There are six swetismic triads, consisting of three pairs of chords in inverse relationship:
- 1-7/5-12/7 with steps 7/5-11/9-7/6, and its inverse
- 1-7/6-10/7 with steps 7/6-11/9-7/5;
- 1-7/6-9/7 with steps 7/6-11/10-14/9, and its inverse
- 1-14/9-12/7 with steps 14/9-11/10-7/6;
- 1-9/7-7/5 with steps 9/7-12/11-10/7, and its inverse
- 1-10/7-14/9 with steps 10/7-12/11-9/7.
There are fifteen swetismic tetrads, consisting of three palindromic (self-inverse) chords and six pairs of chords in inverse relationship.
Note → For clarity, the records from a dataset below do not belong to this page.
/-- The cores among which a firing chooses: those that fit in the home cluster, else in the first cluster with room in the order
home + 1, home + 2 and so on. -/
def State.fireCores (s : State) (cluster : Nat) (r : Ranked) : List Nat :=
  let able (c : Nat) : List Nat := (coresOf c).filter (s.rankedFits r)
  let order := if s.rankedSpread r then (List.range Config.clusters).map fun i => (cluster + i) % Config.clusters else [cluster]
  ((order.map able).find? fun cs => !cs.isEmpty).getD []

/-- Fires a ranked dune onto a core. -/
def State.fireRanked (s : State) (cluster core : Nat) (r : Ranked) : State :=
  if r.dune ≠ 1024 then s.fireDune r.launch r.dune core
  else match s.launch? r.launch with
  | none => s
  | some l => match l.roots.get? cluster with
    | none => s
    | some q => match q.items with
      | [] => s
      | (team, _) :: rest =>
        let s := s.placeTeam r.launch l team core
        s.updLaunch r.launch fun l =>
          { l with roots := if rest.isEmpty ∧ l.teams ≤ q.cursor then l.roots.del cluster else l.roots.put cluster { q with items := rest } }

/-- What a firing engine does: the first dune of the ranking that fits fires, onto `core` where that is among the cores it may choose and
`pick` allows it. Before a dune is passed over, one gang that qualifies is evicted for it (01:R25). -/
def State.engine (s : State) (cluster core : Nat) (pick : Ranked → Bool) : List Ranked → State
  | [] => s
  | r :: rs =>
    let go (t : State) : Option State :=
      let cs := t.fireCores cluster r
      if cs.isEmpty then none else some (if pick r ∧ cs.contains core then t.fireRanked cluster core r else t)
    match go s with
    | some t => t
    | none => match s.evictFor cluster r.cls with
      | none => s.engine cluster core pick rs
      | some t => match go t with
        | some t => t
        | none => t.engine cluster core pick rs

/-- ROOT_DUNE_FIRING: the team item at the head of a root dune is placed, its first group on a core. -/
def execRootDuneFiring (launch cluster core : Nat) (s : State) : Host.Outcome State Fault Refusal :=
  .next (s.engine cluster core (fun r => decide (r.launch = launch ∧ r.dune = 1024)) (s.ranking cluster))

/-- DUNE_FIRING: a firing engine fires the first ready program dune whose gang fits, onto a core. -/
def execDuneFiring (cluster core : Nat) (s : State) : Host.Outcome State Fault Refusal :=
  .next (s.engine cluster core (fun r => decide (r.dune ≠ 1024)) (s.ranking cluster))

/-- ROOT_DUNE_ENQUEUE: the next team of its residue class enters a root dune that holds fewer than 64 items. -/
def execRootDuneEnqueue (launch cluster : Nat) (s : State) : Host.Outcome State Fault Refusal :=
  match s.launch? launch with
  | none => .next s
  | some l => match l.roots.get? cluster with
    | none => .next s
    | some r =>
      if r.items.length < 64 ∧ r.cursor < l.teams ∧ l.ended.isNone then
        .next (s.updLaunch launch fun l =>
          { l with roots := l.roots.put cluster ⟨r.cursor + Config.clusters, r.items ++ [(r.cursor, BitVec.ofNat 32 (s.tick cluster))]⟩ })
      else .next s
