-- ==== Sys2Proof/Machine/Dispatch.lean ====
section
/-! DEFINITION. The meaning of every instruction and event: one arm per constructor of `Instr`. -/

namespace Sys2Proof.Machine

def exec (i : Instr) (s : State) : Host.Outcome State Fault Refusal :=
  match i with
  | .add p u d a b => Sys2Proof.Machine.execAdd p u d a b s
  | .sub p u d a b => Sys2Proof.Machine.execSub p u d a b s
  | .mul p u d a b => Sys2Proof.Machine.execMul p u d a b s
  | .mulhi p u d a b => Sys2Proof.Machine.execMulhi p u d a b s
  | .mad p u d a b => Sys2Proof.Machine.execMad p u d a b s
  | .madhi p u d a b => Sys2Proof.Machine.execMadhi p u d a b s
  | .neg p w d a => Sys2Proof.Machine.execNeg p w d a s
  | .abs p w d a => Sys2Proof.Machine.execAbs p w d a s
  | .min p u d a b => Sys2Proof.Machine.execMin p u d a b s
  | .max p u d a b => Sys2Proof.Machine.execMax p u d a b s
  | .lea p d a b => Sys2Proof.Machine.execLea p d a b s
  | .shl p d a b => Sys2Proof.Machine.execShl p d a b s
  | .shr p d a b => Sys2Proof.Machine.execShr p d a b s
  | .sra p d a b => Sys2Proof.Machine.execSra p d a b s
  | .rotl p d a b => Sys2Proof.Machine.execRotl p d a b s
  | .and p d a b => Sys2Proof.Machine.execAnd p d a b s
  | .or p d a b => Sys2Proof.Machine.execOr p d a b s
  | .xor p d a b => Sys2Proof.Machine.execXor p d a b s
  | .andn p d a b => Sys2Proof.Machine.execAndn p d a b s
  | .not p d a => Sys2Proof.Machine.execNot p d a s
  | .clz p d a => Sys2Proof.Machine.execClz p d a s
  | .ctz p d a => Sys2Proof.Machine.execCtz p d a s
  | .popc p d a => Sys2Proof.Machine.execPopc p d a s
  | .brev p d a => Sys2Proof.Machine.execBrev p d a s
  | .bfx p d a b => Sys2Proof.Machine.execBfx p d a b s
  | .bfi p d a b => Sys2Proof.Machine.execBfi p d a b s
  | .cmp p u c n a b => Sys2Proof.Machine.execCmp p u c n a b s
  | .sel p d a x n => Sys2Proof.Machine.execSel p d a x n s
  | .selImm p d x n imm => Sys2Proof.Machine.execSelImm p d x n imm s
  | .mov p w d a => Sys2Proof.Machine.execMov p w d a s
  | .li p w d imm => Sys2Proof.Machine.execLi p w d imm s
  | .cvt p pk d a t s2 => Sys2Proof.Machine.execCvt p pk d a t s2 s
  | .req p w d a b => Sys2Proof.Machine.execReq p w d a b s
  | .pack4 p d a b => Sys2Proof.Machine.execPack4 p d a b s
  | .unpack4 p q4 d a => Sys2Proof.Machine.execUnpack4 p q4 d a s
  | .dot4 p n8 d a b => Sys2Proof.Machine.execDot4 p n8 d a b s
  | .fadd p d a b => Sys2Proof.Machine.execFadd p d a b s
  | .fsub p d a b => Sys2Proof.Machine.execFsub p d a b s
  | .fmul p d a b => Sys2Proof.Machine.execFmul p d a b s
  | .ffma p d a b => Sys2Proof.Machine.execFfma p d a b s
  | .fmin p d a b => Sys2Proof.Machine.execFmin p d a b s
  | .fmax p d a b => Sys2Proof.Machine.execFmax p d a b s
  | .fabs p t d a => Sys2Proof.Machine.execFabs p t d a s
  | .fneg p t d a => Sys2Proof.Machine.execFneg p t d a s
  | .fcmp p c n a b => Sys2Proof.Machine.execFcmp p c n a b s
  | .fcls p y n a b => Sys2Proof.Machine.execFcls p y n a b s
  | .rcp p d a => Sys2Proof.Machine.execRcp p d a s
  | .rsq p d a => Sys2Proof.Machine.execRsq p d a s
  | .sqrt p d a => Sys2Proof.Machine.execSqrt p d a s
  | .exp2 p d a => Sys2Proof.Machine.execExp2 p d a s
  | .log2 p d a => Sys2Proof.Machine.execLog2 p d a s
  | .sin p d a => Sys2Proof.Machine.execSin p d a s
  | .cos p d a => Sys2Proof.Machine.execCos p d a s
  | .tanh p d a => Sys2Proof.Machine.execTanh p d a s
  | .rng p f d => Sys2Proof.Machine.execRng p f d s
  | .shflIdx p d a b => Sys2Proof.Machine.execShflIdx p d a b s
  | .shflUp p d a b => Sys2Proof.Machine.execShflUp p d a b s
  | .shflDown p d a b => Sys2Proof.Machine.execShflDown p d a b s
  | .shflXor p d a b => Sys2Proof.Machine.execShflXor p d a b s
  | .vote p m n x k => Sys2Proof.Machine.execVote p m n x k s
  | .voteBallot p d x k => Sys2Proof.Machine.execVoteBallot p d x k s
  | .red p t o d a => Sys2Proof.Machine.execRed p t o d a s
  | .scan p t e o d a => Sys2Proof.Machine.execScan p t e o d a s
  | .bcast p d a n => Sys2Proof.Machine.execBcast p d a n s
  | .bcastNib p d a => Sys2Proof.Machine.execBcastNib p d a s
  | .br p imm => Sys2Proof.Machine.execBr p imm s
  | .bk p m x n imm => Sys2Proof.Machine.execBk p m x n imm s
  | .bs p c a imm => Sys2Proof.Machine.execBs p c a imm s
  | .call p d imm => Sys2Proof.Machine.execCall p d imm s
  | .ret p a => Sys2Proof.Machine.execRet p a s
  | .jmpr p link a => Sys2Proof.Machine.execJmpr p link a s
  | .exit p => Sys2Proof.Machine.execExit p s
  | .enrol p n => Sys2Proof.Machine.execEnrol p n s
  | .park p n => Sys2Proof.Machine.execPark p n s
  | .strike p n => Sys2Proof.Machine.execStrike p n s
  | .yld p => Sys2Proof.Machine.execYld p s
  | .nop p => Sys2Proof.Machine.execNop p s
  | .wait p all fence sb => Sys2Proof.Machine.execWait p all fence sb s
  | .ld p l n d m => Sys2Proof.Machine.execLd p l n d m s
  | .ldToQueue p l n q m => Sys2Proof.Machine.execLdToQueue p l n q m s
  | .st p l n m b => Sys2Proof.Machine.execSt p l n m b s
  | .lds p l n d m => Sys2Proof.Machine.execLds p l n d m s
  | .sts p l n m b => Sys2Proof.Machine.execSts p l n m b s
  | .cp p l n d a b cv => Sys2Proof.Machine.execCp p l n d a b cv s
  | .pref p l slice m => Sys2Proof.Machine.execPref p l slice m s
  | .cln p l toMem m => Sys2Proof.Machine.execCln p l toMem m s
  | .atom p l n op d m b => Sys2Proof.Machine.execAtom p l n op d m b s
  | .acas p l w d m b c => Sys2Proof.Machine.execAcas p l w d m b c s
  | .ared p l f op m b => Sys2Proof.Machine.execAred p l f op m b s
  | .waitv p l w d m b => Sys2Proof.Machine.execWaitv p l w d m b s
  | .notify1 p l m => Sys2Proof.Machine.execNotify1 p l m s
  | .notifyall p l m => Sys2Proof.Machine.execNotifyall p l m s
  | .fence p l sco ord => Sys2Proof.Machine.execFence p l sco ord s
  | .fmtres p l fmt swz blk d a => Sys2Proof.Machine.execFmtres p l fmt swz blk d a s
  | .fmtrel p l a => Sys2Proof.Machine.execFmtrel p l a s
  | .mld p l scl d a b c => Sys2Proof.Machine.execMld p l scl d a b c s
  | .mldT p l scl d a b c => Sys2Proof.Machine.execMldT p l scl d a b c s
  | .mso p l scl d a b c => Sys2Proof.Machine.execMso p l scl d a b c s
  | .mrd p l w t d a => Sys2Proof.Machine.execMrd p l w t d a s
  | .mclr p l st t => Sys2Proof.Machine.execMclr p l st t s
  | .mmac p l a b => Sys2Proof.Machine.execMmac p l a b s
  | .mmacI p l a b => Sys2Proof.Machine.execMmacI p l a b s
  | .mqnt p l t e4 sat col a b c => Sys2Proof.Machine.execMqnt p l t e4 sat col a b c s
  | .spick p l a b c => Sys2Proof.Machine.execSpick p l a b c s
  | .mstat p l keep t d => Sys2Proof.Machine.execMstat p l keep t d s
  | .qset p l q depth => Sys2Proof.Machine.execQset p l q depth s
  | .qpeek p l q d => Sys2Proof.Machine.execQpeek p l q d s
  | .qdrain p l q d => Sys2Proof.Machine.execQdrain p l q d s
  | .qcount p l q sel d => Sys2Proof.Machine.execQcount p l q sel d s
  | .qtokTest p l q k => Sys2Proof.Machine.execQtokTest p l q k s
  | .qtokTake p l q d => Sys2Proof.Machine.execQtokTake p l q d s
  | .spawn p l pw a c => Sys2Proof.Machine.execSpawn p l pw a c s
  | .tokput p l pw a b c => Sys2Proof.Machine.execTokput p l pw a b c s
  | .dset p l d a b c => Sys2Proof.Machine.execDset p l d a b c s
  | .dget p l d a b => Sys2Proof.Machine.execDget p l d a b s
  | .refill p l => Sys2Proof.Machine.execRefill p l s
  | .itemfin p l => Sys2Proof.Machine.execItemfin p l s
  | .ddrain p l a b => Sys2Proof.Machine.execDdrain p l a b s
  | .dspill p l a b c => Sys2Proof.Machine.execDspill p l a b c s
  | .rcq p l d a => Sys2Proof.Machine.execRcq p l d a s
  | .rcrd p l sel acc d a => Sys2Proof.Machine.execRcrd p l sel acc d a s
  | .famset p l d => Sys2Proof.Machine.execFamset p l d s
  | .capo p l a imm => Sys2Proof.Machine.execCapo p l a imm s
  | .capx p l => Sys2Proof.Machine.execCapx p l s
  | .bar p l cnt pair n => Sys2Proof.Machine.execBar p l cnt pair n s
  | .barr p l cnt pair n d => Sys2Proof.Machine.execBarr p l cnt pair n d s
  | .barw p l pair n a => Sys2Proof.Machine.execBarw p l pair n a s
  | .trapSoft p l code a => Sys2Proof.Machine.execTrapSoft p l code a s
  | .trapLink p l a => Sys2Proof.Machine.execTrapLink p l a s
  | .trapGst p l mask => Sys2Proof.Machine.execTrapGst p l mask s
  | .tret p l => Sys2Proof.Machine.execTret p l s
  | .tdel p l a => Sys2Proof.Machine.execTdel p l a s
  | .sysrd p l n d => Sys2Proof.Machine.execSysrd p l n d s
  | .syswr p l n a => Sys2Proof.Machine.execSyswr p l n a s
  | .brk p l code => Sys2Proof.Machine.execBrk p l code s
  | .pmrd p l n sel clr d => Sys2Proof.Machine.execPmrd p l n sel clr d s
  | .pmset p l n a => Sys2Proof.Machine.execPmset p l n a s
  | .tick p l w d => Sys2Proof.Machine.execTick p l w d s
  | .enrd p l sel d => Sys2Proof.Machine.execEnrd p l sel d s
  | .clauseBegin gang access => Sys2Proof.Machine.execClauseBegin gang access s
  | .longFormComplete op lat => Sys2Proof.Machine.execLongFormComplete op lat s
  | .queueLoadFill req => Sys2Proof.Machine.execQueueLoadFill req s
  | .copyLineLands op => Sys2Proof.Machine.execCopyLineLands op s
  | .matrixOpComplete op => Sys2Proof.Machine.execMatrixOpComplete op s
  | .homeSliceAct req => Sys2Proof.Machine.execHomeSliceAct req s
  | .writeBufferDrain entry => Sys2Proof.Machine.execWriteBufferDrain entry s
  | .promotion req => Sys2Proof.Machine.execPromotion req s
  | .pageWalk core owner va write => Sys2Proof.Machine.execPageWalk core owner va write s
  | .strokeCommit gang => Sys2Proof.Machine.execStrokeCommit gang s
  | .absentLineWake gang access => Sys2Proof.Machine.execAbsentLineWake gang access s
  | .allotmentFill group line => Sys2Proof.Machine.execAllotmentFill group line s
  | .accessContextEnd gang => Sys2Proof.Machine.execAccessContextEnd gang s
  | .trapEntry gang access => Sys2Proof.Machine.execTrapEntry gang access s
  | .permitBackoffExpiry gang access => Sys2Proof.Machine.execPermitBackoffExpiry gang access s
  | .directDelegation gang access => Sys2Proof.Machine.execDirectDelegation gang access s
  | .doubleTrap gang access => Sys2Proof.Machine.execDoubleTrap gang access s
  | .retry entry => Sys2Proof.Machine.execRetry entry s
  | .skip entry => Sys2Proof.Machine.execSkip entry s
  | .endRes entry => Sys2Proof.Machine.execEndRes entry s
  | .queryStop src => Sys2Proof.Machine.execQueryStop src s
  | .queryStep src => Sys2Proof.Machine.execQueryStep src s
  | .queryResume src => Sys2Proof.Machine.execQueryResume src s
  | .queryKill src => Sys2Proof.Machine.execQueryKill src s
  | .queryRead src => Sys2Proof.Machine.execQueryRead src s
  | .queryWrite src => Sys2Proof.Machine.execQueryWrite src s
  | .deferredStepClause gang access => Sys2Proof.Machine.execDeferredStepClause gang access s
  | .launchRecordTake ring => Sys2Proof.Machine.execLaunchRecordTake ring s
  | .rootDuneEnqueue launch cluster => Sys2Proof.Machine.execRootDuneEnqueue launch cluster s
  | .rootDuneFiring launch cluster core => Sys2Proof.Machine.execRootDuneFiring launch cluster core s
  | .duneFiring cluster core => Sys2Proof.Machine.execDuneFiring cluster core s
  | .driftExpiry launch dune => Sys2Proof.Machine.execDriftExpiry launch dune s
  | .starving launch dune => Sys2Proof.Machine.execStarving launch dune s
  | .finalDrain launch => Sys2Proof.Machine.execFinalDrain launch s
  | .ringItemMove launch dune => Sys2Proof.Machine.execRingItemMove launch dune s
  | .launchCompletion launch => Sys2Proof.Machine.execLaunchCompletion launch s
  | .launchEndEarly launch cause => Sys2Proof.Machine.execLaunchEndEarly launch cause s
  | .evictRequest gang => Sys2Proof.Machine.execEvictRequest gang s
  | .evictionDelay gang => Sys2Proof.Machine.execEvictionDelay gang s
  | .absentLineLimit gang => Sys2Proof.Machine.execAbsentLineLimit gang s
  | .gangRestore gang core => Sys2Proof.Machine.execGangRestore gang core s
  | .queueDeadlockLimit gang => Sys2Proof.Machine.execQueueDeadlockLimit gang s
  | .gangAgeing gang access => Sys2Proof.Machine.execGangAgeing gang access s
  | .spinDemotion gang => Sys2Proof.Machine.execSpinDemotion gang s
  | .referenceTick cluster => Sys2Proof.Machine.execReferenceTick cluster s
  | .clusterEnergyAdvance cluster => Sys2Proof.Machine.execClusterEnergyAdvance cluster s
  | .deviceEnergyAdvance => Sys2Proof.Machine.execDeviceEnergyAdvance s
  | .currentReservationGrant cluster => Sys2Proof.Machine.execCurrentReservationGrant cluster s
  | .peerTimeout req => Sys2Proof.Machine.execPeerTimeout req s
  | .peerAccess port addr acc => Sys2Proof.Machine.execPeerAccess port addr acc s
  | .hostAccess addr acc => Sys2Proof.Machine.execHostAccess addr acc s
  | .tail ring t => Sys2Proof.Machine.execTail ring t s
  | .rstat ring w => Sys2Proof.Machine.execRstat ring w s
  | .ringConfigure ring cfg owner => Sys2Proof.Machine.execRingConfigure ring cfg owner s
  | .ringDisable ring cfg => Sys2Proof.Machine.execRingDisable ring cfg s
  | .deviceSettingWrite r w => Sys2Proof.Machine.execDeviceSettingWrite r w s
  | .registerWrite r w => Sys2Proof.Machine.execRegisterWrite r w s
  | .attestation => Sys2Proof.Machine.execAttestation s
  | .recoveryProgramming => Sys2Proof.Machine.execRecoveryProgramming s
  | .attestationDone ok => Sys2Proof.Machine.execAttestationDone ok s
  | .mlogExtend d => Sys2Proof.Machine.execMlogExtend d s
  | .fuseBlow n => Sys2Proof.Machine.execFuseBlow n s
  | .deviceReset => Sys2Proof.Machine.execDeviceReset s
  | .tlbInvalidation owner lo hi => Sys2Proof.Machine.execTlbInvalidation owner lo hi s
  | .icacheInvalidation lo hi => Sys2Proof.Machine.execIcacheInvalidation lo hi s
  | .pendingEventPost => Sys2Proof.Machine.execPendingEventPost s
  | .uncorrectableError e => Sys2Proof.Machine.execUncorrectableError e s
  | .contextStoreError gang access => Sys2Proof.Machine.execContextStoreError gang access s
  | .hostWriteAcknowledgement entry => Sys2Proof.Machine.execHostWriteAcknowledgement entry s
  | .peerLinkDown port => Sys2Proof.Machine.execPeerLinkDown port s
  | .peerLinkUp port => Sys2Proof.Machine.execPeerLinkUp port s
  | .flitCrcRetry port => Sys2Proof.Machine.execFlitCrcRetry port s
  | .functionLevelReset => Sys2Proof.Machine.execFunctionLevelReset s
  | .duneRingFaultResolution launch dune => Sys2Proof.Machine.execDuneRingFaultResolution launch dune s

end Sys2Proof.Machine
end

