/-- 13:R300, R303, R304, R312, R314, R316, R317, R319, R320. `spawn` and `tokput` enqueue one item for every active lane, `dset` and `dspill`
configure the dune of every active lane, where no lane fails and none waits; `dget` reads and `ddrain` marks the dune of every active lane. By
one lane: an item for a dune outside ordered mode with an empty ring and a free slot is the last of its store, of the lane's payload, family,
extended lineage and time, and CNT counts it; a dune without items takes its configuration word and its ring word, with a ring of 2^N entries
once every page of it is writable. -/
def Obligations.DuneInstructions : Prop :=
  (∀ p l pw a c u, DeliversTo (.spawn p l pw a c) (fun s e => e.enqueued (e.awake s) (fun _ => 0#32) 1 pw.toNat = some u)
    (fun _ _ => u) fun _ _ => { long := true }) ∧
  (∀ p l pw a b c u, DeliversTo (.tokput p l pw a b c) (fun s e => e.enqueued (e.awake s) (e.word 1) 2 pw.toNat = some u)
    (fun _ _ => u) fun _ _ => { long := true }) ∧
  (∀ p l d a b c, DeliversTo (.dset p l d a b c)
    (fun s e => (∀ k, e.act.getLsbD k = true → badConfig e.width (e.pair 2 k) = false) ∧ (eachLane e.dsetLane e.lanes (e.awake s) [] []).2.2 = [])
    (fun e s => (eachLane e.dsetLane e.lanes (e.awake s) [] []).1)
    fun s e => e.longResult d 1 fun k => [(eachLane e.dsetLane e.lanes (e.awake s) [] []).2.1.getD k 0#32]) ∧
  (∀ p l a b c, DeliversTo (.dspill p l a b c)
    (fun s e => (∀ k, e.act.getLsbD k = true → badRing (e.pair 2 k) = false) ∧ (eachLane e.dspillLane e.lanes (e.awake s) [] []).2.2 = [])
    (fun e s => (eachLane e.dspillLane e.lanes (e.awake s) [] []).1) fun _ _ => { long := true }) ∧
  (∀ p l d a b, Delivers (.dget p l d a b) fun s e => e.longResult d 4 fun k => s.duneWords e.g.launch (e.pair 0 k) (e.word 1 k)) ∧
  (∀ p l a b, DeliversTo (.ddrain p l a b) (fun _ _ => True) (fun e s => e.lanes.foldl e.ddrainLane s) fun _ _ => {}) ∧
  (∀ p l pw a c s e k n t w u, Ready (.spawn p l pw a c) s e → e.enqueuesOne s k n 0#32 t w u →
    ∃ v, exec (.spawn p l pw a c) s = .next v ∧ v.mem = s.mem ∧
      v.dune? e.g.launch n = some { u with store := u.store ++ [s.itemOf t u (e.pair 0 k) 0#32 (e.words 1 pw.toNat k)], nextSerial := u.nextSerial + 1 } ∧
      (v.thread? e.x.gang k).map (·.cnt) = some (t.cnt + 1)) ∧
  (∀ p l pw a b c s e k n t w u, Ready (.tokput p l pw a b c) s e → e.enqueuesOne s k n (e.word 1 k) t w u →
    ∃ v, exec (.tokput p l pw a b c) s = .next v ∧ v.mem = s.mem ∧
      v.dune? e.g.launch n =
        some { u with store := u.store ++ [s.itemOf t u (e.pair 0 k) (e.word 1 k) (e.words 2 pw.toNat k)], nextSerial := u.nextSerial + 1 } ∧
      (v.thread? e.x.gang k).map (·.cnt) = some (t.cnt + 1)) ∧
  (∀ p l d a b c s e k n w u, Ready (.dset p l d a b c) s e → e.lanes = [k] → badEntry (e.pair 0 k) = false → badConfig e.width (e.pair 2 k) = false →
    s.launch? e.g.launch = some w → w.findDune (e.pair 0 k) (e.word 1 k) = some n → w.dunes.get? n = some u → u.items = [] →
    ∃ v, exec (.dset p l d a b c) s = .next v ∧ v.mem = s.mem ∧ v.dune? e.g.launch n = some { u with cfg := e.pair 2 k }) ∧
  (∀ p l a b c s e k n w u, Ready (.dspill p l a b c) s e → e.lanes = [k] → badEntry (e.pair 0 k) = false → badRing (e.pair 2 k) = false →
    (e.pair 2 k).extractLsb' 0 5 = 0#5 → s.launch? e.g.launch = some w → w.findDune (e.pair 0 k) (e.word 1 k) = some n →
    w.dunes.get? n = some u → u.items = [] →
    ∃ v, exec (.dspill p l a b c) s = .next v ∧ v.mem = s.mem ∧
      v.dune? e.g.launch n = some { u with ring := e.pair 2 k, ringPos := 0, ringFault := none }) ∧
  (∀ p l a b c s e k n w u m, Ready (.dspill p l a b c) s e → e.lanes = [k] → badEntry (e.pair 0 k) = false → badRing (e.pair 2 k) = false →
    (e.pair 2 k).extractLsb' 0 5 ≠ 0#5 → s.launch? e.g.launch = some w → w.findDune (e.pair 0 k) (e.word 1 k) = some n →
    w.dunes.get? n = some u → u.items = [] →
    e.pagesFail ((64 * 2 ^ ((e.pair 2 k).extractLsb' 0 5).toNat + 4095) / 4096) (e.pair 2 k &&& ~~~0xFFF#64) (e.awake s) = (none, m) →
    ∃ v, exec (.dspill p l a b c) s = .next v ∧ v.mem = m.mem ∧
      v.dune? e.g.launch n = some { u with ring := e.pair 2 k, ringPos := 0, ringFault := none })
The palindromic tetrads are:
- 1-7/6-9/7-3/2 with steps 7/6-11/10-7/6-4/3;
- 1-6/5-7/5-12/7 with steps 6/5-7/6-11/9-7/6;
- 1-9/7-7/5-9/5 with steps 9/7-12/11-9/7-10/9.
The six pairs are:
- 1-9/7-3/2-11/6 with steps 9/7-7/6-11/9-12/11, and its inverse
- 1-7/6-3/2-18/11 with steps 7/6-9/7-12/11-11/9;
- 1-7/6-9/7-10/7 with steps 7/6-11/10-10/9-7/5, and its inverse
- 1-7/5-14/9-12/7 with steps 7/5-10/9-11/10-7/6;
- 1-7/6-9/7-18/11 with steps 7/6-11/10-14/11-11/9, and its inverse
- 1-14/11-7/5-18/11 with steps 14/11-11/10-7/6-11/9;
- 1-7/6-10/7-11/6 with steps 7/6-11/9-9/7-12/11, and its inverse
- 1-9/7-11/7-11/6 with steps 9/7-11/9-7/6-12/11;
- 1-7/6-9/7-11/6 with steps 7/6-11/10-10/7-12/11, and its inverse
- 1-10/7-11/7-11/6 with steps 10/7-11/10-7/6-12/11; and
- 1-10/7-14/9-12/7 with steps 10/7-12/11-11/10-7/6, and its inverse
- 1-7/6-9/7-7/5 with steps 7/6-11/10-12/11-10/7.
Finally, there are six swetismic pentads coming in three pairs:
- 1-7/6-9/7-3/2-11/6 with steps 7/6-11/10-7/6-11/9-12/11, and its inverse
- 1-7/6-9/7-3/2-18/11 with steps 7/6-11/10-7/6-12/11-11/9;
- 1-7/6-10/7-5/3-11/6 with steps 7/6-11/9-7/6-11/10-12/11, and its inverse
- 1-7/6-10/7-5/3-20/11 with steps 7/6-11/9-7/6-12/11-11/10; and
- 1-7/6-9/7-10/7-11/6 with steps 7/6-11/10-10/9-9/7-12/11, and its inverse
- 1-9/7-10/7-11/7-11/6 with steps 9/7-10/9-11/10-7/6-12/11.
If we are willing to consider the 15-odd-limit, there are also 15-odd-limit swetismic tetrads of 1-9/7-3/2-7/4, 1-7/6-3/2-12/7, 1-11/9-10/7-5/3 and 1-7/6-15/11-5/3 with steps 9/7-7/6-7/6-8/7, 7/6-9/7-8/7-7/6, 11/9-7/6-7/6-6/5 and 7/6-7/6-11/9-6/5.
Equal temperaments with swetismic chords include 19, 22, 31, 41, 53, 58, 72, 80, 94, 103, 111, 121, 130, 152, 183, 205, 224, 354, 537, 578, 761d, 1115de, 1339de, 1491de, 1715de and 1845de.